(TASK DESCRIPTION) Where the line with "refine ⟨(HwRun.configureOff s).trans" appears below, start writing out lines exactly, and finish with the line with "(R161, R170). -/", which is included; write out nothing else.

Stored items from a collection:
theorem HwRun.partialShift (j : Nat) (s : State) : HwRun s (Machine.partialShift j s) := by
  unfold Machine.partialShift
  split
  · rw [shiftCycles_eq]
    exact (HwRun.shifted s _).trans (.abandonUnit _)
  · exact .refl s

/-- A poll leaves the pins, the transfer, the interrupt enable and the lock. -/
theorem peripheralStep_keeps (s : State) : (peripheralStep s).chan.pinFunction = s.chan.pinFunction ∧
    (peripheralStep s).xfer = s.xfer ∧ (peripheralStep s).chan.irqEnable = s.chan.irqEnable ∧
    (peripheralStep s).xferLock = s.xferLock := by
  cases he : s.peripheralEnabled with
  | false => rw [peripheralStep_disabled he]; exact ⟨rfl, rfl, rfl, rfl⟩
  | true =>
    rw [peripheralStep_enabled he, peripheralShift_eq]
    simp [State.unitDone]

theorem partialShift_keeps (j : Nat) (s : State) : (partialShift j s).chan.pinFunction = s.chan.pinFunction ∧
    (partialShift j s).xfer = s.xfer ∧ (partialShift j s).chan.irqEnable = s.chan.irqEnable ∧
    (partialShift j s).xferLock = s.xferLock := by
  unfold partialShift
  split
  · rw [shiftCycles_eq]
    simp
  · exact ⟨rfl, rfl, rfl, rfl⟩

theorem pollUntil_run (cond : State → Bool) (s : State) : HwRun s (pollUntil cond s).2 ∧
    (pollUntil cond s).2.chan.pinFunction = s.chan.pinFunction ∧ (pollUntil cond s).2.xfer = s.xfer ∧
    (pollUntil cond s).2.chan.irqEnable = s.chan.irqEnable ∧ (pollUntil cond s).2.xferLock = s.xferLock := by
  unfold pollUntil
  dsimp only
  split
  · have := peripheralStep_keeps s.drawPoll.2
    simp only [State.drawPoll_chan, State.drawPoll_xfer, State.drawPoll_xferLock] at this
    exact ⟨(HwRun.drawPoll s).trans (.peripheralStep _), this⟩
  · next j _ =>
    have := partialShift_keeps j s.drawPoll.2
    simp only [State.drawPoll_chan, State.drawPoll_xfer, State.drawPoll_xferLock] at this
    exact ⟨(HwRun.drawPoll s).trans (.partialShift _ _), this⟩

theorem HwRun.whoMoves (s : State) (a b : Agent) : HwRun s (s.whoMoves a b).2 := .drawTurn s

/-- The caller goes on: the peripheral has at most taken its step (R11, R46). -/
theorem letPeripheral_run (s : State) : HwRun s (letPeripheral s) ∧
    (letPeripheral s).chan.pinFunction = s.chan.pinFunction ∧ (letPeripheral s).xfer = s.xfer ∧
    (letPeripheral s).chan.irqEnable = s.chan.irqEnable ∧ (letPeripheral s).xferLock = s.xferLock := by
  obtain ⟨e, n, h | h, -⟩ := letPeripheral_cases s
  · rw [h]
    exact ⟨.of_env ⟨e, n, rfl⟩, rfl, rfl, rfl, rfl⟩
  · rw [h]
    exact ⟨HwRun.trans (.of_env ⟨e, n, rfl⟩) (.peripheralStep _), peripheralStep_keeps { s with env := e, draws := n }⟩

/-! configure. -/

theorem HwRun.switchPins {s : State} (d : Nat) : HwRun s (Machine.switchPins d s) := by
  refine ⟨rfl, rfl, ⟨[.mux .peripheral], rfl, by simp [isChannelEvent]⟩, fun h => ?_⟩
  exact ⟨h.admissible, h.tckLow, h.tmsCached, h.freqLegal, h.txLegal, h.rxLegal, h.stuckBusy,
    fun hc => absurd hc (by simp [Machine.switchPins])⟩

/-- An enable, whatever is in flight (R157). -/
theorem enableChannel_run (d : Nat) (s : State) : HwRun s (enableChannel d s) ∧
    (enableChannel d s).chan.pinFunction = .peripheral ∧ (enableChannel d s).xfer = s.xfer ∧
    (enableChannel d s).chan.irqEnable = s.chan.irqEnable ∧ (enableChannel d s).xferLock = s.xferLock := by
  obtain ⟨h1, -, h1x, h1q, h1l⟩ := letPeripheral_run s
  obtain ⟨h2, h2p, h2x, h2q, h2l⟩ := letPeripheral_run (switchPins d (letPeripheral s))
  exact ⟨((h1.trans (.switchPins d)).trans h2).trans (.setReady _ false), h2p, h2x.trans h1x, h2q.trans h1q, h2l.trans h1l⟩

theorem HwRun.configureOff (s : State) : HwRun s (Machine.configureOff s) := by
  cases hp : s.chan.pinFunction with
  | line =>
    rw [configureOff_disabled hp]
    refine ⟨rfl, rfl, ⟨[], by simp, by simp⟩, fun h => ?_⟩
    exact ⟨h.admissible, h.tckLow, rfl, h.freqLegal, h.txLegal, h.rxLegal, h.stuckBusy, h.busyStuck⟩
  | peripheral =>
    rw [configureOff_enabled hp]
    refine ⟨rfl, rfl, ⟨[.mux .line], rfl, by simp [isChannelEvent]⟩, fun h => ?_⟩
    exact ⟨h.admissible, h.tckLow, rfl, h.freqLegal, h.txLegal, h.rxLegal, id, fun _ => id⟩

@[simp] theorem configureOff_xfer (s : State) : (configureOff s).xfer = s.xfer := by
  unfold configureOff
  dsimp only
  split <;> rfl
@[simp] theorem configureOff_irqEnable (s : State) : (configureOff s).chan.irqEnable = s.chan.irqEnable := by
  unfold configureOff
  dsimp only
  split <;> rfl
@[simp] theorem configureOff_xferLock (s : State) : (configureOff s).xferLock = s.xferLock := by
  unfold configureOff
  dsimp only
  split <;> rfl

/-- A disable, whatever is in flight (R158, R186). -/
theorem closeChannel_run (s : State) : HwRun s (closeChannel s) ∧ (closeChannel s).chan.pinFunction = .line ∧
    (closeChannel s).xfer = s.xfer ∧ (closeChannel s).chan.irqEnable = s.chan.irqEnable ∧
    (closeChannel s).xferLock = s.xferLock := by
  obtain ⟨h, -, hx, hq, hl⟩ := letPeripheral_run s
  exact ⟨h.trans (.configureOff _), by simp [closeChannel], by simpa [closeChannel] using hx,
    by simpa [closeChannel] using hq, by simpa [closeChannel] using hl⟩

/-- The clean-up of an expired wait (R163, R164). -/
theorem timeoutCleanup_run (s : State) : HwRun s (timeoutCleanup s) ∧ (timeoutCleanup s).chan.pinFunction = .line ∧
    (timeoutCleanup s).xfer = s.xfer ∧ (timeoutCleanup s).chan.irqEnable = s.chan.irqEnable ∧
    (timeoutCleanup s).xferLock = s.xferLock := by
  refine ⟨(HwRun.configureOff s).trans (.unspecified _), ?_, ?_, ?_, ?_⟩ <;> simp [timeoutCleanup, State.peripheralUnspecified]

/-! The polled variant on every path. -/

/-- `send` sends, or is refused (R161). -/
theorem send_cases (v : Unit16) (s : State) :
    (s.chan.pinFunction = .peripheral ∧ s.chan.stat.busy = false ∧ send v s = .ok () (s.loadUnit (adapt s.unit v))) ∨
    ∃ q, send v s = .refused q := by
  unfold send
  cases hp : s.chan.pinFunction with
  | line => right; exact ⟨.sendWhileDisabled, by simp [State.channelEnabled, hp]⟩
  | peripheral =>
    cases hb : s.chan.stat.busy with
    | true => right; exact ⟨.sendWhileBusy, by simp [State.channelEnabled, hp]⟩
    | false => left; exact ⟨rfl, rfl, by simp [State.channelEnabled, hp]⟩

/-- A send in a critical section keeps all but the peripheral's data register and flags (R161, R170). -/
theorem atomic_send_run (v : Unit16) (s : State) : (atomic (send v) s).Post
    (fun _ t => HwRun s t ∧ t.chan.pinFunction = .peripheral ∧ t.xfer = s.xfer ∧ t.chan.irqEnable = s.chan.irqEnable ∧
      t.xferLock = s.xferLock)
    (fun _ _ => False) (fun _ => False) := by
  apply atomic_post
  rcases send_cases v (s.setLock true) with ⟨hp, hb, he⟩ | ⟨q, he⟩
  · rw [he]
    exact ⟨((HwRun.setLock s true).trans (.loadUnit hp (adapt_legal _ _))).trans (.setLock _ _), hp, rfl, rfl, rfl⟩
  · rw [he]
    trivial

/-- A received unit taken in a critical section (R162, R170). -/
theorem atomic_receive_run (s : State) : (atomic (fun s => .ok (receive s).1 (receive s).2) s).Post
    (fun _ t => HwRun s t ∧ t.chan.pinFunction = s.chan.pinFunction ∧ t.xfer = s.xfer ∧
      t.chan.irqEnable = s.chan.irqEnable ∧ t.xferLock = s.xferLock)
    (fun _ _ => False) (fun _ => False) := by
  apply atomic_post
  refine ⟨((HwRun.setLock s true).trans (.receive _)).trans (.setLock _ _), ?_, ?_, ?_, rfl⟩ <;>
  · unfold receive
    split <;> rfl

/-- One polled unit, whatever happens: a run of the channel that keeps the transfer record and the lock; the only error is Timeout,
with the pins back as lines; it never hangs (R163). -/
theorem shiftUnitPolled_run (v : Unit16) (s : State) : (shiftUnitPolled v s).Post
    (fun _ t => HwRun s t ∧ t.chan.pinFunction = .peripheral ∧ t.xfer = s.xfer ∧ t.chan.irqEnable = s.chan.irqEnable ∧
      t.xferLock = s.xferLock)
    (fun e t => HwRun s t ∧ e = .timeout ∧ t.chan.pinFunction = .line ∧ t.xfer = s.xfer ∧
      t.chan.irqEnable = s.chan.irqEnable ∧ t.xferLock = s.xferLock)
    (fun _ => False) := by
  unfold shiftUnitPolled
  dsimp only
  obtain ⟨h1, h1p, h1x, h1q, h1l⟩ := pollUntil_run (fun s => !s.chan.stat.busy) s
  generalize pollUntil (fun s => !s.chan.stat.busy) s = p at h1 h1p h1x h1q h1l
  split
  · refine Res.Post.bind ((atomic_send_run v p.2).mono (fun _ _ h => h) (fun _ _ h => h.elim) (fun _ => id)) ?_
    rintro _ s1 ⟨h2, h2p, h2x, h2q, h2l⟩
    obtain ⟨h3, h3p, h3x, h3q, h3l⟩ := pollUntil_run (fun s => s.chan.stat.ready) s1
    generalize pollUntil (fun s => s.chan.stat.ready) s1 = q at h3 h3p h3x h3q h3l
    have h4 := (h1.trans h2).trans h3
    split
    · refine (atomic_receive_run q.2).mono ?_ (fun _ _ h => h.elim) (fun _ => id)
      rintro _ t ⟨h5, h5p, h5x, h5q, h5l⟩
      exact ⟨h4.trans h5, h5p.trans (h3p.trans h2p), h5x.trans (h3x.trans (h2x.trans h1x)),
        h5q.trans (h3q.trans (h2q.trans h1q)), h5l.trans (h3l.trans (h2l.trans h1l))⟩
    · obtain ⟨h5, h5p, h5x, h5q, h5l⟩ := timeoutCleanup_run q.2
      exact ⟨h4.trans h5, rfl, h5p, h5x.trans (h3x.trans (h2x.trans h1x)), h5q.trans (h3q.trans (h2q.trans h1q)),
        h5l.trans (h3l.trans (h2l.trans h1l))⟩
  · obtain ⟨h5, h5p, h5x, h5q, h5l⟩ := timeoutCleanup_run p.2
    exact ⟨h1.trans h5, rfl, h5p, h5x.trans h1x, h5q.trans h1q, h5l.trans h1l⟩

(SOLUTION BELOW)
  refine ⟨(HwRun.configureOff s).trans (.unspecified _), ?_, ?_, ?_, ?_⟩ <;> simp [timeoutCleanup, State.peripheralUnspecified]

/-! The polled variant on every path. -/

/-- `send` sends, or is refused (R161). -/
theorem send_cases (v : Unit16) (s : State) :
    (s.chan.pinFunction = .peripheral ∧ s.chan.stat.busy = false ∧ send v s = .ok () (s.loadUnit (adapt s.unit v))) ∨
    ∃ q, send v s = .refused q := by
  unfold send
  cases hp : s.chan.pinFunction with
  | line => right; exact ⟨.sendWhileDisabled, by simp [State.channelEnabled, hp]⟩
  | peripheral =>
    cases hb : s.chan.stat.busy with
    | true => right; exact ⟨.sendWhileBusy, by simp [State.channelEnabled, hp]⟩
    | false => left; exact ⟨rfl, rfl, by simp [State.channelEnabled, hp]⟩

/-- A send in a critical section keeps all but the peripheral's data register and flags (R161, R170). -/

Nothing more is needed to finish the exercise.